Billiards experts work their magic on a pool table without any exact knowledge of distances, angles or speeds. Can you?
A regulation billiards table is twice as long as it is wide, has six pockets in the conventional positions, and a total of 18 “rail sights” (the little aiming circles or diamonds along all four sides). Rail sights and pockets form 24 equally spaced divisions around the table. You are at the “head” of the table, and desire to hit the cue ball from against your rail (the head rail), over the “foot spot” (that little dot near the other end), off the far (foot) rail, and back into one of the corner pockets on your end. For nonexperts, (including me!), the foot spot is always two rail sight marks from the from the foot rail and centered between the two long sides.
Assume the following:
The ball rolls only – no sliding, no “english”, no leaving the table, therefore all shots go straight since the table is level
Coefficient of friction of the rolling ball on the table is 0.05 (a realistic value)
The ball always makes a perfect collision with the bumper (i.e. no energy loss and no friction while in contact)
Ignore the size of the ball and pockets – treat both as point entities.
Mass of the ball = OOOPS!, some pool shark has switched your cue ball for one of unknown weight (mass).
Q1: Where do you place the cue ball in order to make the bank shot?
Q2: What is the minimum initial speed you must give to the ball on this trajectory in order to make the shot (assume that if the ball stops exactly at the pocket, you succeeded)
(In reply to
solution by Charlie)
In response to Kenny's comment, the following is a correction to my original solution. When taking the square root of t^2, I had taken the square root of the coefficient of w, but not of w itself. That is corrected below. Further precision could probably be gained by using the 32.174 value for g, rather than the 32 I used.
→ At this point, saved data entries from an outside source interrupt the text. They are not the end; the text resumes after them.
-- ==== Sys2Proof/Machine/Flags.lean ====
section
/-! DEFINITION. The flags and the read-only control words: the codes of `ALG`, `SBTAG` and `ERR` (00_scope.md rule R3,
60_exceptions.md rule R226), the derived flag `SEEDED` (10_state.md rule R35), the STATUS word (rule R36) and the ID word
(rule R37). There are no arithmetic condition codes (rule R35). -/

namespace Sys2Proof.Machine

/-- The status code of an error (R226). -/
def ErrCode.code : ErrCode → BitVec 4
  | .illegal => 1
  | .invalidState => 2
  | .unseeded => 3
  | .noHash => 4
  | .noZ => 5
  | .sbRange => 6
  | .retry => 9

/-- The status code `ST` of a response (R226). -/
def Status.code : Status → BitVec 4
  | .ok => 0
  | .reject => 8
  | .error e => e.code

/-- The algorithm of a 32-bit core. -/
def Core32.alg : Core32 → Alg
  | .xs128 _ => .xs128
  | .xs7 _ => .xs7
  | .xs4096 _ => .xs4096
  | .xorwow _ => .xorwow
  | .xo128pp _ => .xo128pp
  | .xo128p _ => .xo128p
  | .sm32 _ => .sm32

/-- The algorithm of a 64-bit core. -/
def Core64.alg : Core64 → Alg
  | .xoro128p _ => .xoro128p
  | .sm64 _ => .sm64

/-- The algorithm of a core: the tag of the variant (R26). -/
def Core.alg : Core → Alg
  | .w32 c => c.alg
  | .w64 c => c.alg

/-- The algorithm of the constructed core, none while no core exists (R25). -/
def State.alg (s : State) : Option Alg := s.core.map Core.alg

/-- The 4-bit code of an algorithm register, 0 for none (R3). -/
def algCode (a : Option Alg) : BitVec 4 :=
  match a with
  | none => 0
  | some a => a.code

/-- The 4-bit code of `ERR`, 0 for none (R34). -/
def errCode (e : Option ErrCode) : BitVec 4 :=
  match e with
  | none => 0
  | some e => e.code

/-- The register `ALG` (R25). -/
def State.algBits (s : State) : BitVec 4 := algCode s.alg

/-- The flag `SEEDED = (ALG != 0)` (R35). -/
def State.seeded (s : State) : Bool := s.algBits != 0

/-- The register `SBLEN` as its 8 bits (R38). -/
def State.sbLenBits (s : State) : BitVec 8 := BitVec.ofNat 8 s.sbLen.val

/-- The STATUS word (R36), from bit 31 down: reserved zeros, `SBLEN`, `SBTAG`, `ERR`, `ALG`, `SEEDED`, `Z64V`, `Z32V`,
`HV`. -/
def State.statusWord (s : State) : Word32 :=
  0#8 ++ s.sbLenBits ++ algCode s.sbTag ++ errCode s.err ++ s.algBits
    ++ BitVec.ofBool s.seeded ++ BitVec.ofBool s.z64v ++ BitVec.ofBool s.z32v ++ BitVec.ofBool s.hv

/-- The word `SB.INFO` returns (R203), from bit 15 down: `SBLEN`, four zeros, `SBTAG`. -/
def State.bufferInfo (s : State) : Word32 := 0#16 ++ s.sbLenBits ++ 0#4 ++ algCode s.sbTag

/-- The field `VER` (R37). -/
def verBits : CommandSet → BitVec 8
  | .v1 => 1

/-- The field `SMF` (R37). -/
def smfBit : SmMode → BitVec 1
  | .counter => 0
  | .feedback => 1

/-- The field `XOV` (R37). -/
def xovBit : XoroAbc → BitVec 1
  | .current => 0
  | .original => 1

/-- The ID word (R37), from bit 31 down: reserved zeros, `XOV`, `SMF`, `VER`. -/
def idWord (cfg : Config) : Word32 := 0#22 ++ xovBit cfg.xoroAbc ++ smfBit cfg.smMode ++ verBits cfg.ver

end Sys2Proof.Machine
end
The foot spot is 1/4 of the table length from the foot rail, so the path from the foot spot to the foot rail will need to take it 1/5 of the way from the centerline of the table, or 1/10 of the table width, while the trip back to the head rail will take up the remaining 4/10 of the width. Traveling backward from the foot spot to the point where the cue hit the ball will require 3/10 of the width, and thus 2/10 of the width of the table from the opposite pocket to that aimed at.
The total distance to be traveled by the ball is the hypotenuse of a triangle 4 table widths long and .8 table widths wide, or a total length of 4.079215610874228 table widths, to the accuracy shown.
I'm not sure how kilograms of mass are related to kilograms of weight, but in the English system used in the U.S., in which I learned physics, mass, measured in slugs is 1/32 the weight in pounds on the earth's surface (32.174 in the denominator actually).
The frictional force is .05 the weight, so since f = ma, .05w = (w/32) a, and
a = 1.6 ft/s^2
v = 1.6 t ft/s
d = .8 t^2 ft
If w is the table width,
4.079215610874228 w = .8 t^2
t = 2.258100864353226 sqrt(w) s
v = 1.6 * 2.258100864353226 * sqrt(w) = 3.612961382965161 * sqrt(w) ft/s initially.
So it depends on the width of the table, being about 3.613 times the square root of the table width, in feet per second, when the table width is measured in feet.

Posted by Charlie
on 20070106 11:16:34